Stream Teams formed the Missouri Watershed Coalition during 1998. Representatives from Stream Team Associations fill out the coalition and are currently establishing a watershed system they will use to bring more extensive representation to their board. This organization will help guide the Stream Team program in the future.
Information about Missouri Stream Teams is available by calling a toll-free voice mail telephone line, 800/781-1989. Leave your name and mailing address and ask for a Stream Team information packet. It will be mailed to you the following business day.
- Jim Auckley -
State officials say they need citizens' ideas about how the area at the confluence of the Missouri and Mississippi rivers should be developed.
ST. LOUIS--The Missouri Department of Conservation has released a conceptual plan for development at Columbia Bottom Conservation Area (CA).
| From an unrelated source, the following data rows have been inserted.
-- ==== Sys2Proof/Machine/Patina.lean ====
section
/-! DEFINITION. The Patina: its periodic fold and commit, the drain of the event log, the backup cell, and PATINA_READ (R533 to R539). -/

namespace Sys2Proof.Machine

/-- PATINA_FOLD: every 2 ms. -/
def execPatinaFold (s : State) : Out := .next (onlyIf (timeRuns s && supplied s) s (fold s))

/-- PATINA_COMMIT: the periodic commit, or one for another cause of R536. -/
def execPatinaCommit (cause : Nat) (s : State) : Out := .next (onlyIf (timeRuns s && supplied s && decide (cause ≤ 4)) s (commitPatina s cause))

/-- EVENT_LOG_DRAIN: within 10 ms of an entry. -/
def execEventLogDrain (s : State) : Out := .next (onlyIf (s.power.state != 4) s (drainLog s))

/-- BACKUP_CELL_LOW: the cell is below 2.5 V (R539). -/
def execBackupCellLow (s : State) : Out := .next (onlyIf (s.power.state != 4) s { s with pat := { s.pat with cellLow := true } })

/-! ### Counter images as bytes (R536) -/

/-- The fields of a group of `n` entries of `size` bytes from `base`: offset and width. -/
def groupFields (base size n : Nat) (fs : List (Nat × Nat)) : List (Nat × Nat) :=
  ((List.range n).map (fun i => fs.map (fun f => (base + size * i + f.1, f.2)))).flatten

/-- The counters of an image, ascending: offset and width. -/
def imageFields : List (Nat × Nat) :=
  [(0x40, 8), (0x48, 4), (0x4C, 4), (0x50, 4)] ++ groupFields 0x54 8 5 [(0, 8)] ++ groupFields 0x7C 8 4 [(0, 8)] ++
  [(0x9C, 8), (0xA4, 8), (0xAC, 2)] ++ groupFields 0x200 8 256 [(0, 8)] ++
  groupFields 0xA00 64 64 [(0, 8), (8, 8), (0x10, 8), (0x18, 8), (0x20, 8), (0x28, 2)] ++
  groupFields 0x1A00 128 8 [(0, 4), (4, 4), (8, 8), (0x10, 8), (0x18, 8), (0x20, 8), (0x28, 8), (0x30, 4)] ++
  groupFields 0x1E00 4 1152 [(0, 4)] ++ groupFields 0x3000 64 6 [(0, 4), (4, 4), (8, 8), (0x10, 8)] ++ groupFields 0x3180 8 16 [(0, 8)]

/-- The bytes of an image with its CRC field given. -/
def CounterImage.bytesWith (x : CounterImage) (crc : Nat) : List Byte :=
  layout 0x20000 ([(0, [0x53, 0x4D, 0x50, 0x43]), (4, leBytes 4 x.sequence), (8, leBytes 8 x.time), (0x10, leBytes 1 x.cause), (0x3C, leBytes 4 crc)] ++
    imageFields.map (fun f => (f.1, leBytes f.2 (x.counters.count f.1))))

/-- The 131,072 bytes of a counter image. -/
def CounterImage.bytes (x : CounterImage) : List Byte := x.bytesWith (Config.patinaCrc (x.bytesWith 0))

/-! ### The sections of `PATINA_READ` (R538) -/

/-- The Patina header. -/
def patinaHeader (s : State) : List Byte :=
  let p := s.pat
  [0x53, 0x4D, 0x50, 0x48] ++ leBytes 2 Config.patinaVersion ++ leBytes 2 0 ++ leBytes 16 s.boot.identity ++ leBytes 8 Config.manufactureTime ++
  leBytes 8 p.firstPowerOn ++ leBytes 4 p.logIndex ++ leBytes 4 p.castIndex ++ leBytes 8 p.eventsTotal ++ leBytes 8 0

/-- A ratio of two numbers as FP32, to nearest even. -/
def ratio32 (a b : Nat) : Nat := fp32.encode .rne (Num.div (.fin false a 0) (.fin false b 0))

/-- A cluster's entry of the loop snapshot. -/
def clusterEntry (s : State) (c : Nat) : List Byte :=
  let x := s.cluster c
  let vmax := x.voltage == loopSetting s 0x0101
  leBytes 2 x.voltage ++ leBytes 2 (unsigned 16 x.margin) ++
  leBytes 4 (if x.stretchSec = s.now / 1000000000 then x.stretchTotal else 0) ++ leBytes 2 (unsigned 16 x.temp) ++
  leBytes 2 (flag x.powered 0 + flag x.leased 1 + flag (x.powered && vmax) 2 + 16 * (x.duty % 16)) ++ leBytes 4 0

/-- A partition's entry of the loop snapshot. -/
def partitionEntry (s : State) (p : Nat) : List Byte :=
  let x := s.part p
  leBytes 2 x.railMv ++ leBytes 2 (loopSetting s 0x0111) ++ leBytes 2 (unsigned 16 x.sliceTemp) ++ leBytes 1 x.scrubLevel ++ List.replicate 9 0

/-- The loop snapshot. -/
def loopSnapshot (s : State) : List Byte :=
  let q := s.power
  leBytes 4 (ratio32 q.inputMv 1000) ++ leBytes 4 (if q.inputMv = 0 then 0 else ratio32 (100 * q.inputTenthW) q.inputMv) ++
  leBytes 4 (ratio32 q.inputTenthW 10) ++ leBytes 2 (capInForce s) ++ leBytes 2 (budgetOf (capInForce s)) ++
  (allClusters.map (clusterEntry s)).flatten ++ ((List.range 8).map (partitionEntry s)).flatten ++
  leBytes 2 (unsigned 16 q.case0) ++ leBytes 2 (unsigned 16 q.case1) ++ List.replicate 12 0

/-- Records at their slots, in slot order, zeros where no record was written. -/
def slotBytes (size slots : Nat) (rs : List (Nat × List Byte)) : List Byte :=
  layout (size * slots) ((sortBy (fun a b => decide (a.1 < b.1)) rs).map (fun r => (size * r.1, r.2)))

/-- The bytes of a section, `none` for a number without one. -/
def patinaSection (s : State) (n : Nat) : Option (List Byte) :=
  match n with
  | 0 => some (patinaHeader s)
  | 1 => some s.pat.always.bytes
  | 2 => some s.pat.newest.bytes
  | 3 => some (slotBytes 32 118784 (s.pat.log.map (fun e => (e.1, e.2.bytes))))
  | 4 => some (slotBytes 64 1024 s.pat.castLog)
  | 5 => some (loopSnapshot s)
  | _ => none

/-- `PATINA_READ`. -/
def execPatinaRead (m : MbxId) (h : CmdHdr) (sect offset : Nat) (b : Bref) (s : State) : Out :=
  command s m h 0xA0 0x20 (fun s => match patinaSection s sect with
    | none => complete s m h 0xA0 stBadParam []
    | some all =>
      let bs := (all.drop offset).take b.len
      replyBuf s m h 0xA0 b bs (fun s => complete s m h 0xA0 stOk (leBytes 4 bs.length)))

end Sys2Proof.Machine
end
The next step, say agency planners, is to ask the public what it thinks of the plan.
The Conservation Department will hold a public meeting at 7 p.m. June 22 at Powder Valley Conservation Nature Center in Kirkwood to explain tentative plans for Columbia Bottom CA. Conservation Department officials say they hope the meeting will be well attended and will encourage those who attend to make comments on how the area should be developed.
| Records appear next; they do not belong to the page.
/-- A frame with its FCS is good (R542, R543). -/
def goodFrame (frame : List Byte) (fcsOk : Bool) : Bool := fcsOk && decide (64 ≤ frame.length) && decide (frame.length ≤ 1522)

/-- SERVICE_FRAME_RECEIVED: a bad frame is dropped, a MAC Control frame discarded, a PTP message of the port taken by the firmware; every other one enters the receive ring. -/
def execServiceFrameReceived (port : BitVec 1) (frame : List Byte) (fcsOk isPtp : Bool) (s : State) : Out :=
  .next (onlyIf (portsWork s && enabledBit s port.toNat) s (
    let x := ethPort s port
    if !goodFrame frame fcsOk then setEthPort s port { x with dropped := min 0xFFFFFFFF (x.dropped + 1) }
    else if slice frame 12 2 = [0x88, 0x08] then setEthPort s port { x with macControl := min 0xFFFFFFFF (x.macControl + 1) }
    else if isPtp && (pport s port).cfg.mode != 0 then s
    else
      let n := frame.length - 4
      let r := stampWithin s 3
      let s := setEthPort r.2 port { x with rxSeq := (x.rxSeq + 1) % 2 ^ 32 }
      portEntry s (0xFFFF0100 + port.toNat) (receiveEntry r.1 n 0 x.rxSeq (frame.take n))))

/-- A stamp enters the transmit-timestamp queue, or is dropped when 16 are held: overflow, TSQ_DROPPED, detector 0x41 (R454, R455). An injection of 0x41 treats the queue as full. -/
def queueStamp (s : State) (port ident stamp : Nat) : State :=
  let inj := takeInjection s 0x41 (fun i => injIndex i.target == port)
  let s := inj.2
  let q := tsqOf s port
  if !q.enable then s
  else if inj.1.isSome ∨ 16 ≤ q.entries.length then
    raiseAs (setTsq s port { q with overflow := true, dropped := min 0xFFFFFFFF (q.dropped + 1) }) 0 (injFlags inj.1) (mkEvent 0x41 0xFF 0 0 0 ident)
  else setTsq s port { q with entries := q.entries ++ [(BitVec.ofNat 16 ident, stamp)] }

/-- The head entry of a service port's transmit ring is sent with its FCS, refused when its length is out of range, or held until its launch time (R544). -/
def sendService (s : State) (port : BitVec 1) (o : Obj) (off : Nat) (e : List Byte) : State :=
  let x := ethPort s port
  let n := fld e 8 2
  if n < 60 ∨ 1518 < n then setEthPort (finishEntry s o (off + 0x0E) 2) port { x with refused := min 0xFFFFFFFF (x.refused + 1) }
  else if s.now < fld e 0 8 then s
  else
    let bs := slice e 0x40 n
    let s := s.emit (.ethFrame port.toNat (bs ++ leBytes 4 (crc32 bs).toNat))
    let s := if fld e 0xA 2 % 2 = 1 then
        let r := stampWithin s 3
        queueStamp r.2 port.toNat (fld e 0xC 2) r.1
      else s
    finishEntry s o (off + 0x0E) 1

/-- SERVICE_FRAME_TRANSMIT. -/
def execServiceFrameTransmit (port : BitVec 1) (s : State) : Out :=
  .next (onlyIf (portsWork s && enabledBit s port.toNat) s (
    match headEntry s (0xFFFF0110 + port.toNat) (ethPort s port).txProd with
    | none => s
    | some (o, off, e) => sendService (presentPort s (0xFFFF0110 + port.toNat) 2048) port o off e))

/-! ### The boundary port (R545) -/

/-- What decides a frame's fate: the first matching rule's action and snap length, else the default action. -/
def boundaryFate (s : State) (frame : List Byte) : Bool × Nat :=
  let head := ofLe (padTo 24 (frame.take 24))
  let hit := (List.range 16).find? (fun i =>
    (settingBytes s (0x0210 + i)).isSome && (head &&& portField s (0x0210 + i) 1) == portField s (0x0210 + i) 0)
  match hit with
  | some i => (portField s (0x0210 + i) 2 == 1, portField s (0x0210 + i) 3)
  | none => (setting s 0x0220 0 == 1, 1518)

/-- A bad frame, or one that finds the filtering buffer full, is dropped and counted. -/
def dropBoundary (s : State) : State :=
  { s with ports := { s.ports with boundaryDropped := min 0xFFFFFFFF (s.ports.boundaryDropped + 1) } }

/-- BOUNDARY_FRAME_RECEIVED: an accepted frame, cut to its snap length, goes through the filtering buffer into the boundary ring; nothing is ever sent (R4). -/
def execBoundaryFrameReceived (frame : List Byte) (fcsOk : Bool) (s : State) : Out :=
  .next (onlyIf (portsWork s && enabledBit s 2) s (
    let s := flushBoundary s
    let held := (s.ports.boundaryHeld.map List.length).sum
    if !goodFrame frame fcsOk ∨ 0x40000 < held + 2048 then dropBoundary s
    else
      let n := frame.length - 4
      let fate := boundaryFate s (frame.take n)
      if !fate.1 then s
      else
        let r := stampWithin s 3
        let kept := (frame.take n).take fate.2
        let e := receiveEntry r.1 n (if kept.length < n then 1 else 0) s.ports.boundarySeq kept
        let s := { r.2 with ports := { r.2.ports with
          boundarySeq := (s.ports.boundarySeq + 1) % 2 ^ 32, boundaryHeld := s.ports.boundaryHeld ++ [e] } }
        flushBoundary (presentPort s 0xFFFF0200 2048)))

/-! ### PCIe (R548, R549) -/

/-- PERST_N_ASSERT: every mailbox of path 0 is disabled, and the event ring with them; jobs run on. -/
def execPerstNAssert (s : State) : Out :=
  .next (onlyIf (!s.boot.rootPort && s.boot.mailboxReady && supplied s) s (
    let s := forEach ((List.range 16).map (BitVec.ofNat 4)) s (fun s m =>
      let b := s.box m
      if b.path1 || !b.enabled then s else disableBox (s.setBox m { b with ctrl := b.ctrl &&& ~~~1#32 }) m)
    { s with evt := { s.evt with ringCtrl := s.evt.ringCtrl &&& ~~~1#32 } }))

/-- DOWNSTREAM_INBOUND_ACCESS: bus addresses below 2^37 reach T2, as the Atelier's requests do; any other access completes as Unsupported Request (R161, R549). -/
def execDownstreamInboundAccess (addr : Nat) (isWrite : Bool) (size : Nat) (data : List Byte) (s : State) : Out :=
  .next (onlyIf (s.boot.rootPort && timeRuns s && supplied s) s (
    let n := if isWrite then data.length else size
    let p := addr / 0x400000000
    if 2 ^ 37 < addr + n ∨ n = 0 ∨ 0x400000000 < addr % 0x400000000 + n ∨ t2Works s p = false then s.emit .unsupportedRequest
    else if isWrite then
      let r := bar2Access s addr n true
      if r.failed then r.s else { r.s with mem := r.s.mem.write addr data }
    else
      let r := bar2Fetch s addr n
      r.1.emit (.inboundData r.2)))

/-! ### Cameras (R550 to R553) -/

/-- One camera port. -/
def camera (s : State) (c : BitVec 3) : Camera := s.ports.cameras[c.toNat]'(by have := c.isLt; omega)

/-- Replace one camera port. -/
def setCamera (s : State) (c : BitVec 3) (x : Camera) : State :=
  { s with ports := { s.ports with cameras := s.ports.cameras.set c.toNat x (by have := c.isLt; omega) } }

/-- A camera port receives: it is enabled, and its group is powered. -/
def cameraWorks (s : State) (c : BitVec 3) : Bool :=
  portsWork s && enabledBit s (3 + c.toNat) && domainOn s (.cameraGroup (if c.toNat < 4 then 0 else 1))

/-- The object of a camera's frames. -/
def cameraRing (c : BitVec 3) : Nat := 0xFFFF0300 + c.toNat

/-- The frame slot being filled: the ring and the slot's byte offset. -/
def openSlot (s : State) (c : BitVec 3) : Option (Obj × Nat) :=
  match s.obj? (cameraRing c) with
  | some o => if ringCap s o = 0 then none else some (o, 64 + objWord s o 0 % ringCap s o * ringEntry s o)
  | none => none

/-- A packet of another virtual channel or data type is discarded and counted (R550). -/
def discardPacket (s : State) (c : BitVec 3) : State :=
  setCamera s c { camera s c with discarded := min 0xFFFFFFFF ((camera s c).discarded + 1) }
The Conservation Department bought the 4,300-acre area from the City of St. Louis in 1997. Since then, Conservation officials have been studying the land to learn what development and activities are compatible with its physical characteristics.
Deer, turkey, waterfowl, shorebirds and other fish and wildlife offer a wide array of recreational opportunities within sight of the Gateway Arch. Columbia Bottom's location at the confluence of the nation's two largest rivers adds historic and geographic interest to its potential drawing power.
The Conceptual Plan for Columbia Bottom CA outlines what the
Conservation Department hopes to achieve on the area four miles
north of St. Louis. General goals listed in the plan include:
--Enhancing and restoring the original ecological characteristics
of the area,
--Providing recreation compatible with the area's natural characteristics,
--Creating educational opportunities based on the ecological,
cultural and historical significance of the area at the confluence
of the Missouri and Mississippi rivers.
Managers envision a mosaic of wetland, forest, grassland and cropland. The existing levee will be maintained on most of the area to protect conservation area facilities and adjacent landowners.
A little more than a mile of flood-damaged levee along Columbia Bottom's southeast side needs repairs. The Conservation Department is considering moving this levee back from the river approximately 1,000 feet. This would restore the area outside the new levee to more natural conditions, enhancing fish and wildlife habitat.
Setting back the levee would also provide flood-control benefits, giving the Mississippi River more room to spread out harmlessly during floods. With the setback, a little less than one-third of Columbia Bottom CA would be outside levees.
Facilities contemplated in the conceptual plan include a visitor center on the northeast part of the area. Hiking and biking trails would ring the area, and a disabled-accessible trail and boardwalk would lead to a viewing platform overlooking the river confluence. A boat ramp and disabled-accessible bank fishing facilities would further enhance recreational opportunities.
The conceptual plan also mentions a self-guiding auto tour, a trail from the visitor center to a bluff-top overlook, picnic and wildlife viewing facilities and special use areas. Activities envisioned in the plan include hunting, fishing, hiking, biking, dog training, horseback riding birdwatching and other wildlife viewing.
To date, the Conservation Department has met with interest groups, community leaders and neighboring landowners to get suggestions about managing Columbia Bottom CA. Ideas also have come by letter, phone, e-mail and the Conservation Department's web site. The Conservation Department hopes to generate more public interest through release of the conceptual plan.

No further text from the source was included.